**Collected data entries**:
/-- R127, R135: 8xy4 writes the sum mod 256 to Vx and the carry to VF, from the operands as they were; when x is F the
result stays and the flag is lost (the spec's decision D4). -/
def Obligations.AdditionCarriesIntoVF : Prop :=
  ∀ (s : State) (x y : Reg), ∃ t, exec (.addReg x y) s = .next t ∧ t.result = .ok ∧
    (t.reg x).toNat = ((s.reg x).toNat + (s.reg y).toNat) % 256 ∧
    (x ≠ Reg.vf → (t.reg Reg.vf).toNat = ((s.reg x).toNat + (s.reg y).toNat) / 256) ∧
    ChangesOnlyList [.reg x, .reg Reg.vf] s t

/-- R128, R130, R135: 8xy5 and 8xy7 write the difference mod 256 to Vx and the strict comparison to VF, 0 for equal
operands; when x is F the result stays (the spec's decision D4). -/
def Obligations.SubtractionsCompareStrictly : Prop :=
  ∀ (s : State) (x y : Reg),
    (∃ t, exec (.subReg x y) s = .next t ∧ t.result = .ok ∧
      (t.reg x).toNat = ((s.reg x).toNat + 256 - (s.reg y).toNat) % 256 ∧
      (x ≠ Reg.vf → (s.reg y).toNat < (s.reg x).toNat → (t.reg Reg.vf).toNat = 1) ∧
      (x ≠ Reg.vf → (s.reg x).toNat ≤ (s.reg y).toNat → (t.reg Reg.vf).toNat = 0) ∧
      ChangesOnlyList [.reg x, .reg Reg.vf] s t) ∧
    (∃ t, exec (.subnReg x y) s = .next t ∧ t.result = .ok ∧
      (t.reg x).toNat = ((s.reg y).toNat + 256 - (s.reg x).toNat) % 256 ∧
      (x ≠ Reg.vf → (s.reg x).toNat < (s.reg y).toNat → (t.reg Reg.vf).toNat = 1) ∧
      (x ≠ Reg.vf → (s.reg y).toNat ≤ (s.reg x).toNat → (t.reg Reg.vf).toNat = 0) ∧
      ChangesOnlyList [.reg x, .reg Reg.vf] s t)

/-- R129, R131, R135: the shifts move Vx by one bit, put the bit shifted out in VF, and neither read nor write Vy (so the
result is the same for every y); when x is F the result stays (the spec's decision D4). -/
def Obligations.ShiftsMoveOneBit : Prop :=
  ∀ (s : State) (x y : Reg),
    (∃ t, exec (.shr x y) s = .next t ∧ t.result = .ok ∧
      (t.reg x).toNat = (s.reg x).toNat / 2 ∧
      (x ≠ Reg.vf → (t.reg Reg.vf).toNat = (s.reg x).toNat % 2) ∧
      ChangesOnlyList [.reg x, .reg Reg.vf] s t) ∧
    (∃ t, exec (.shl x y) s = .next t ∧ t.result = .ok ∧
      (t.reg x).toNat = (s.reg x).toNat * 2 % 256 ∧
      (x ≠ Reg.vf → (t.reg Reg.vf).toNat = (s.reg x).toNat / 128) ∧
      ChangesOnlyList [.reg x, .reg Reg.vf] s t)

/-- R132, R134: Cxnn writes the draw under the mask, whatever the draw (a free value, log 3), so a bit of Vx where nn is 0
is 0; it consumes one draw and changes nothing else. -/
def Obligations.RandomByteIsMasked : Prop :=
  ∀ (s : State) (x : Reg) (nn : Byte), ∃ t, exec (.rnd x nn) s = .next t ∧ t.result = .ok ∧
    (∀ k, (t.reg x).getLsbD k = ((Config.rand8 s.draws).getLsbD k && nn.getLsbD k)) ∧
    (t.reg x).toNat ≤ nn.toNat ∧ t.draws = s.draws + 1 ∧
    ChangesOnlyList [.reg x] s { t with draws := s.draws }

/-- R134: every instruction but Cxnn ignores the draws: with another count of draws it does the same. -/
def Obligations.OtherInstructionsIgnoreTheDraws : Prop :=
  ∀ (i : Instr) (s t : State) (d : Nat), (∀ x nn, i ≠ .rnd x nn) → exec i s = .next t →
    t.draws = s.draws ∧ exec i { s with draws := d } = .next { t with draws := d }

/-! ## Index register and memory instructions -/

/-- R140, R141: Annn sets I to nnn; Fx1E adds Vx to I mod 65536; neither writes VF or raises an error. -/
def Obligations.IndexLoadAndAdd : Prop :=
  ∀ (s : State) (x : Reg) (nnn : Addr),
    (encode (.ldI nnn) = BitVec.ofNat 16 (0xA000 + nnn.toNat) ∧
      ∃ t, exec (.ldI nnn) s = .next t ∧ t.result = .ok ∧ t.i.toNat = nnn.toNat ∧
        t.reg Reg.vf = s.reg Reg.vf) ∧
    (encode (.addI x) = BitVec.ofNat 16 (0xF01E + x.val * 256) ∧
      ∃ t, exec (.addI x) s = .next t ∧ t.result = .ok ∧
        t.i.toNat = (s.i.toNat + (s.reg x).toNat) % 65536 ∧ t.reg Reg.vf = s.reg Reg.vf)

/-- R142 (the spec's decision D31: vx not masked): Fx29 sets I to the exact product vx * 5 and changes nothing else. -/
def Obligations.FontAddressIsFiveTimesVx : Prop :=
  ∀ (s : State) (x : Reg), ∃ t, exec (.ldFont x) s = .next t ∧ t.result = .ok ∧
    t.i.toNat = (s.reg x).toNat * 5 ∧ ChangesOnlyList [.index] s t

/-- R143: with I + 2 in bounds, Fx33 stores the hundreds, tens and ones of Vx at I, I + 1 and I + 2 and changes nothing
else, I included. -/
def Obligations.BcdStoresThreeDigits : Prop :=
  ∀ (s : State) (x : Reg), s.mem.wf = true → s.i.toNat + 2 ≤ 0xFFF →
    ∃ t, exec (.ldBcd x) s = .next t ∧ t.result = .ok ∧
      (t.mem.read s.i.toNat).toNat < 10 ∧ (t.mem.read (s.i.toNat + 1)).toNat < 10 ∧
      (t.mem.read (s.i.toNat + 2)).toNat < 10 ∧
      (t.mem.read s.i.toNat).toNat * 100 + (t.mem.read (s.i.toNat + 1)).toNat * 10 +
        (t.mem.read (s.i.toNat + 2)).toNat = (s.reg x).toNat ∧
      ChangesOnlyList [.byte s.i.toNat, .byte (s.i.toNat + 1), .byte (s.i.toNat + 2)] s t

/-- R144, R147: with the block in bounds, Fx55 stores V0..Vx at I..I + x and changes nothing else, I included. -/
def Obligations.RegistersAreStoredInOrder : Prop :=
  ∀ (s : State) (x : Reg), s.mem.wf = true → s.i.toNat + x.val ≤ 0xFFF →
    ∃ t, exec (.storeRegs x) s = .next t ∧ t.result = .ok ∧
      (∀ r : Reg, r ≤ x → t.mem.read (s.i.toNat + r.val) = s.reg r) ∧
      ChangesOnly (fun c => ∃ r : Reg, r ≤ x ∧ c = .byte (s.i.toNat + r.val)) s t

/-- R145, R147: with the block in bounds, Fx65 loads V0..Vx from I..I + x and changes nothing else, the registers above x
and I included. -/
def Obligations.RegistersAreLoadedInOrder : Prop :=
  ∀ (s : State) (x : Reg), s.i.toNat + x.val ≤ 0xFFF →
    ∃ t, exec (.loadRegs x) s = .next t ∧ t.result = .ok ∧
      (∀ r : Reg, r ≤ x → t.reg r = s.mem.read (s.i.toNat + r.val)) ∧
      ChangesOnly (fun c => ∃ r : Reg, r ≤ x ∧ c = .reg r) s t

/-- R57, R196, R198 (the spec's decisions D7, D9): a block access through I that reaches 0x1000 or above returns
MemoryOutOfBounds with the instruction's word and the lowest such address, sets halted, and changes nothing else: no
byte, register or pixel of the part in bounds. -/
def Obligations.BlockOutOfBoundsAborts : Prop :=
  ∀ (s : State) (x y : Reg) (n : Nat) (raw : Nat) (i : Instr),
    ((i = .ldBcd x ∧ raw = 0xF033 + x.val * 256 ∧ 0xFFF < s.i.toNat + 2) ∨
     (i = .storeRegs x ∧ raw = 0xF055 + x.val * 256 ∧ 0xFFF < s.i.toNat + x.val) ∨
     (i = .loadRegs x ∧ raw = 0xF065 + x.val * 256 ∧ 0xFFF < s.i.toNat + x.val) ∨
     (i = .drw x y n ∧ raw = 0xD000 + x.val * 256 + y.val * 16 + n ∧ 0 < n ∧ n < 16 ∧
       0xFFF < s.i.toNat + n - 1)) →
    ∃ t, exec i s = .next t ∧
      t.result = .memoryOutOfBounds (BitVec.ofNat 16 raw) (BitVec.ofNat 17 (max s.i.toNat 0x1000)) ∧
      t.halted = true ∧ ChangesOnlyList [.halted] s t

/-! ## Display -/

/-- R160: 00E0 sets every cell to 0 and changes nothing else: no register, VF included, no memory, no timer. -/
def Obligations.ClearZeroesEveryCell : Prop :=
  encode .cls = 0x00E0 ∧
  ∀ s : State, ∃ t, exec .cls s = .next t ∧ t.result = .ok ∧ (∀ px py, t.fb.cell px py = false) ∧
    ChangesOnly (fun c => ∃ px py, c = .pixel px py) s t

/-- R161 to R164: with its bytes in bounds (or n = 0, whatever I is), Dxyn inverts exactly the cells its set bits cover
after the wrap, sets VF to 1 if one of them was 1 and to 0 otherwise, and changes nothing else, I included. The per-pixel
wrap is the spec's decision D13. -/
def Obligations.DrawXorsExactlyTheSprite : Prop :=
  ∀ (s : State) (x y : Reg) (n : Nat), n < 16 → (n = 0 ∨ s.i.toNat + n - 1 ≤ 0xFFF) →
    ∃ t, exec (.drw x y n) s = .next t ∧ t.result = .ok ∧
      (∀ px py, (s.SpriteCovers x y n px py → t.fb.cell px py = ! s.fb.cell px py) ∧
        (¬ s.SpriteCovers x y n px py → t.fb.cell px py = s.fb.cell px py)) ∧
      ((∃ px py, s.SpriteCovers x y n px py ∧ s.fb.cell px py = true) → (t.reg Reg.vf).toNat = 1) ∧
      ((∀ px py, s.SpriteCovers x y n px py → s.fb.cell px py = false) → (t.reg Reg.vf).toNat = 0) ∧
      ChangesOnly (fun c => c = .reg Reg.vf ∨ ∃ px py, c = .pixel px py) s t

/-- R161, R165, W8: drawing the same sprite twice at the same place, VF being no coordinate, restores the framebuffer, and
the second draw's VF is 1 if the sprite covers a cell that was 0 before the first, else 0. -/
def Obligations.DrawingTwiceRestoresTheScreen : Prop :=
  ∀ (s : State) (x y : Reg) (n : Nat), n < 16 → (n = 0 ∨ s.i.toNat + n - 1 ≤ 0xFFF) →
    x ≠ Reg.vf → y ≠ Reg.vf →
    ∃ t u, exec (.drw x y n) s = .next t ∧ exec (.drw x y n) t = .next u ∧ u.fb = s.fb ∧
      ((∃ px py, s.SpriteCovers x y n px py ∧ s.fb.cell px py = false) → (u.reg Reg.vf).toNat = 1) ∧
      ((∀ px py, s.SpriteCovers x y n px py → s.fb.cell px py = true) → (u.reg Reg.vf).toNat = 0)

/-! ## Keys and timers -/

/-- R170, R171: with Vx at most 15, Ex9E skips if key Vx is pressed and ExA1 if it is not; neither changes anything
else. -/
def Obligations.KeySkips : Prop :=
  ∀ (s : State) (x : Reg) (k : Key), (s.reg x).toNat = k.val →
    (∃ t, exec (.skp x) s = .next t ∧ t.result = .ok ∧ ChangesOnlyList [.pc] s t ∧
      (s.key[k] = true → t.pc = s.pc + 2) ∧ (s.key[k] = false → t.pc = s.pc)) ∧
    (∃ t, exec (.sknp x) s = .next t ∧ t.result = .ok ∧ ChangesOnlyList [.pc] s t ∧
      (s.key[k] = false → t.pc = s.pc + 2) ∧ (s.key[k] = true → t.pc = s.pc))

/-- R178, R197, R198 (the spec's decisions D8, D9): with Vx of 16 or more, Ex9E and ExA1 return KeyIndexOutOfRange with the
word and the value, set halted, and change nothing else. -/
def Obligations.KeyIndexOutOfRangeAborts : Prop :=
  ∀ (s : State) (x : Reg), 16 ≤ (s.reg x).toNat →
    (∃ t, exec (.skp x) s = .next t ∧
      t.result = .keyIndexOutOfRange (BitVec.ofNat 16 (0xE09E + x.val * 256)) (s.reg x) ∧
      t.halted = true ∧ ChangesOnlyList [.halted] s t) ∧
    (∃ t, exec (.sknp x) s = .next t ∧
      t.result = .keyIndexOutOfRange (BitVec.ofNat 16 (0xE0A1 + x.val * 256)) (s.reg x) ∧
      t.halted = true ∧ ChangesOnlyList [.halted] s t)

/-- R173, R176, R177 (the spec's decisions D11, D12): with a key pressed, Fx0A writes the highest pressed index to Vx at
once and changes nothing else. -/
def Obligations.KeyWaitTakesTheHighestKey : Prop :=
  ∀ (s : State) (x : Reg) (k : Key), s.key[k] = true → (∀ j : Key, k < j → s.key[j] = false) →
    ∃ t, exec (.ldVxKey x) s = .next t ∧ t.result = .ok ∧ (t.reg x).toNat = k.val ∧ ChangesOnlyList [.reg x] s t

/-- R99, R173, R232: with no key pressed, a step at an Fx0A returns Ok and changes nothing: a fixed point of step. -/
def Obligations.KeyWaitIsAFixedPoint : Prop :=
  ∀ (s : State) (x : Reg), s.ReadyToFetch → s.wordAtPc.toNat = 0xF00A + x.val * 256 → (∀ k : Key, s.key[k] = false) →
    ∃ t, step s = .next t ∧ t.result = .ok ∧ ChangesOnlyList [] s t

/-- R172, R174, R175: Fx07 reads DT into Vx, Fx15 writes Vx to DT, Fx18 writes Vx to ST (the output sound_timer), and none
changes anything else. -/
def Obligations.TimerMoves : Prop :=
  ∀ (s : State) (x : Reg),
    (∃ t, exec (.ldVxDt x) s = .next t ∧ t.result = .ok ∧ (t.reg x).toNat = s.dt.toNat ∧
      ChangesOnlyList [.reg x] s t) ∧
    (∃ t, exec (.ldDtVx x) s = .next t ∧ t.result = .ok ∧ t.dt.toNat = (s.reg x).toNat ∧
      ChangesOnlyList [.delay] s t) ∧
    (∃ t, exec (.ldStVx x) s = .next t ∧ t.result = .ok ∧ t.soundTimer.toNat = (s.reg x).toNat ∧
      ChangesOnlyList [.sound] s t)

**Exercise aim**: All that belongs in your answer is the stretch of entries above from the line with "c = .reg r) s t" through the line with "byte, register or", printed exactly.

**Answer box**:
      ChangesOnly (fun c => ∃ r : Reg, r ≤ x ∧ c = .reg r) s t

/-- R57, R196, R198 (the spec's decisions D7, D9): a block access through I that reaches 0x1000 or above returns
MemoryOutOfBounds with the instruction's word and the lowest such address, sets halted, and changes nothing else: no
byte, register or pixel of the part in bounds. -/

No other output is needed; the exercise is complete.